# Show that a group has exactly one idempotent element

1. Feb 20, 2017

### Mr Davis 97

1. The problem statement, all variables and given/known data
Prove that a group has exactly one idempotent element.

2. Relevant equations

3. The attempt at a solution
So we need to show that the identity element is the unique idempotent element in a group.

First, we know that by definition of a group there is at least one element, e, such that $e * e = e$.

Second, we need to show that there is at most one idempotent element. We do this by showing that if $x*x=x$ and $y*y=y$ then $x=y$... This is as far as I get. Am I on the right track?

2. Feb 20, 2017

### Staff: Mentor

What does it mean for $x\cdot x = x^2=x\,$? Any idea to get rid of one $x\,$?

3. Feb 20, 2017

### Mr Davis 97

I can use the cancellation law.
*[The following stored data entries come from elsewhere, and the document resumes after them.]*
/-- The frame of every command (R59, R61, R166): where it answers a next state, NOP's is the state it was given; a render's
differs only in PHASE, HAS_LOOPED, COUNT, SHORT, BUSY, the output memory and the model's free counter; it has written the
slots below COUNT and every other slot reads as before; BUSY is 0 and SHORT says whether the block is not full. The waveform
reads as before at every entry. -/
def Obligations.CommandFrame : Prop :=
  ∀ (i : Instr) (s t : State), s.hw.wellFormed = true → exec i s = .next t →
    (i = .nop → t = s) ∧
    t = { s with
      phaseLo := t.phaseLo
      phaseHi := t.phaseHi
      hasLooped := t.hasLooped
      count := t.count
      short := t.short
      busy := t.busy
      out := t.out
      freeCtr := t.freeCtr } ∧
    (i ≠ .nop → t.busy = false ∧ t.short = decide (t.count.toNat < s.hw.blockCap) ∧
      t.count.toNat ≤ s.hw.blockCap ∧
      (∀ slot, slot < t.count.toNat → (t.out.read slot).isSome = true) ∧
      ∀ slot, t.count.toNat ≤ slot → t.out.read slot = s.out.read slot) ∧
    ∀ j, t.waveHiAt j = s.waveHiAt j ∧ t.waveLoAt j = s.waveLoAt j

/-- R168: a looping render returns n = BLOCK_CAP; a non-looping one that returns less leaves its working index past END, and a
second render with the state unchanged returns n = 0 and changes nothing but COUNT and SHORT. -/
def Obligations.ShortCountsMeanExhaustion : Prop :=
  ∀ (i : Instr) (k : Kernel) (loop ext : Bool) (s t : State), i.renderOf = some (k, loop, ext) →
    s.hw.wellFormed = true → exec i s = .next t →
    (loop = true → t.count.toNat = s.hw.blockCap ∧ t.short = false) ∧
    (loop = false → t.count.toNat < s.hw.blockCap →
      t.short = true ∧ s.end_.toNat < idx (workingPhase k t.phase) ∧
      exec i t = .next { t with count := 0, short := true })

/-- R111, R163: from a render's start to its end the working phase grows by the increment for each sample written, less a
whole number W of loop spans; a non-looping render takes none off (so its index never decreases), and HAS_LOOPED is set
exactly where W > 0. -/
def Obligations.PhaseAdvancesByTheStepLessWholeSpans : Prop :=
  ∀ (i : Instr) (k : Kernel) (loop ext : Bool) (s t : State) (incr : Phase), i.renderOf = some (k, loop, ext) →
    s.hw.wellFormed = true → setFloat (s.stepHi ++ s.stepLo) = some incr → exec i s = .next t →
    ∃ wraps : Nat,
      (workingPhase k s.phase).toNat + t.count.toNat * incr.toNat =
        (workingPhase k t.phase).toNat + wraps * (s.loopend.toNat - s.loopstart.toNat) * 2 ^ 32 ∧
      (loop = false → wraps = 0) ∧ t.hasLooped = (s.hasLooped || decide (0 < wraps))

/-- R169: after a looping LINEAR, CUBIC or SILENCE render whose start phase had its index at START or above, the index of
PHASE is in START .. LOOPEND-1. After a looping NEAREST or SINC7 render the index is LOOPEND-1 or below, and LOOPSTART-1 or
above where a wrap has occurred (the working phase is not the start's plus the increments), but for the modular value of
R105, which only a working phase below HALF leaves. -/
def Obligations.LoopingRendersEndInsideTheLoop : Prop :=
  ∀ (i : Instr) (k : Kernel) (ext : Bool) (s t : State) (incr : Phase), i.renderOf = some (k, true, ext) →
    s.hw.wellFormed = true → setFloat (s.stepHi ++ s.stepLo) = some incr → exec i s = .next t →
    ((k = .linear ∨ k = .cubic ∨ k = .silence) → s.start.toNat ≤ idx s.phase →
      s.start.toNat ≤ idx t.phase ∧ idx t.phase ≤ s.loopend.toNat - 1) ∧
    ((k = .nearest ∨ k = .sinc7) →
      ((incrHalf t.phase).toNat < 2 ^ 31 ∨ idx t.phase ≤ s.loopend.toNat - 1) ∧
      ((incrHalf t.phase).toNat ≠ (incrHalf s.phase).toNat + t.count.toNat * incr.toNat →
        (1 ≤ s.loopstart.toNat → s.loopstart.toNat - 1 ≤ idx t.phase ∧ idx t.phase ≤ s.loopend.toNat - 1) ∧
        (s.loopstart.toNat = 0 → (incrHalf t.phase).toNat < 2 ^ 31 → t.phase.toNat = (incrHalf t.phase).toNat + 2 ^ 64 - 2 ^ 31)))

/-- R176: where a LINEAR or CUBIC render completes, RENDER.SILENCE on the same state completes with the same PHASE,
HAS_LOOPED, COUNT and flags; only the values written differ, and they are zeros. For every BLOCK_CAP, so after every slot. -/
def Obligations.SilenceFollowsLinearAndCubic : Prop :=
  ∀ (i : Instr) (k : Kernel) (loop ext ext' : Bool) (q : BitVec 2) (s t : State),
    i.renderOf = some (k, loop, ext) → k = .linear ∨ k = .cubic → s.hw.wellFormed = true → exec i s = .next t →
    ∃ u, exec (.renderSilence q loop ext') s = .next u ∧ u = { t with out := u.out, freeCtr := u.freeCtr } ∧
      ∀ slot < u.count.toNat, u.out.read slot = some 0

/-- R133, R175: RENDER.SILENCE reads no waveform sample and no coefficient, and neither QUALITY nor EXT: with any other
waveform, ROM, QUALITY and EXT it does the same. -/
def Obligations.SilenceReadsNoSampleAndNoCoefficient : Prop :=
  ∀ (q q' : BitVec 2) (loop ext ext' : Bool) (s t : State) (rom : Rom) (hi : Memory (BitVec 16)) (lo : Memory (BitVec 8)),
    exec (.renderSilence q loop ext) s = .next t →
    exec (.renderSilence q' loop ext') { s with hw := { s.hw with rom := rom }, waveHi := hi, waveLo := lo } =
      .next { t with hw := { t.hw with rom := rom }, waveHi := hi, waveLo := lo }

/-- R57, R120: at standard precision no command reads a low part: with any other low parts it does the same. -/
def Obligations.StandardPrecisionReadsNoLowPart : Prop :=
  ∀ (i : Instr) (k : Kernel) (loop : Bool) (s t : State) (lo : Memory (BitVec 8)),
    i.renderOf = some (k, loop, false) → exec i s = .next t →
    exec i { s with waveLo := lo } = .next { t with waveLo := lo }

/-- R225: a render does the same in any two states that agree on the voice's context: same PHASE, HAS_LOOPED, COUNT and
SHORT, and in every slot below COUNT the same value (of a NaN's bits nothing is said, log 6). -/
def Obligations.RenderDependsOnTheVoiceContextOnly : Prop :=
  ∀ (i : Instr) (s t s' : State), SameContext s t → i ≠ .nop → exec i s = .next s' →
    ∃ t', exec i t = .next t' ∧ t'.phase = s'.phase ∧ t'.hasLooped = s'.hasLooped ∧ t'.count = s'.count ∧
      t'.short = s'.short ∧
      ∀ slot < s'.count.toNat, ∃ v v', s'.out.read slot = some v ∧ t'.out.read slot = some v' ∧
        realOfBits s.hw.fmt v' = realOfBits s.hw.fmt v

/-- R225: the host restores a saved voice context by nine register writes, which all go on: after them HAS_LOOPED, PHASE,
STEP and the markers are the saved ones and nothing else has changed; so on the build and the waveform the context was saved
on, the state has that context. -/
def Obligations.RestoringAContextGivesItBack : Prop :=
  ∀ (s t : State) (rest : List HostOp), t.fault = none →
    let u : State := { t with
      pending := rest
      hasLooped := s.hasLooped
      phaseLo := s.phaseLo
      phaseHi := s.phaseHi
      stepLo := s.stepLo
      stepHi := s.stepHi
      start := s.start
      end_ := s.end_
      loopstart := s.loopstart
      loopend := s.loopend }
    Host.Core.run core 9 { t with pending := restoreOps s ++ rest } = .next u ∧
      (s.hw = t.hw → s.waveHi = t.waveHi → s.waveLo = t.waveLo → SameContext s u)

/-! ## Whole-machine rules -/

/-- R24: HAS_LOOPED is a one-way latch: no command clears it, a non-looping render leaves it, and a step that clears it is a
host write of VFLAGS with bit 0 clear, or reset (in a render too, log 22). -/
def Obligations.OnlyTheHostClearsTheLatch : Prop :=
  (∀ (i : Instr) (s t : State), exec i s = .next t → s.hasLooped = true → t.hasLooped = true) ∧
  (∀ (i : Instr) (k : Kernel) (ext : Bool) (s t : State), i.renderOf = some (k, false, ext) → exec i s = .next t →
    t.hasLooped = s.hasLooped) ∧
  ∀ s t : State, step s = .next t → s.hasLooped = true → t.hasLooped = false →
    (∃ d rest, s.pending = .wr 0x0C d :: rest ∧ d.toNat % 2 = 0) ∨ s.resetting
But how does that logically show that e is the unique element in the group that is idempotent?

4. Feb 20, 2017

### Staff: Mentor

If $x$ is any idempotent element, i.e. $x^2=x$ then you can multiply (as in school on both sides) the whole equation with $x^{-1}$, which is probably what you meant by cancellation. You can do this, because all elements of a group have an inverse. Then - if you want to be very rigorous and pedantic - you can apply associativity and the existence and definition of $e$. Write it down and see what it says.

5. Feb 20, 2017

### FactChecker

You know more than that about e. You know x*e=x. Use that. The fact that e*e = e should tell you that you need to prove that x=e.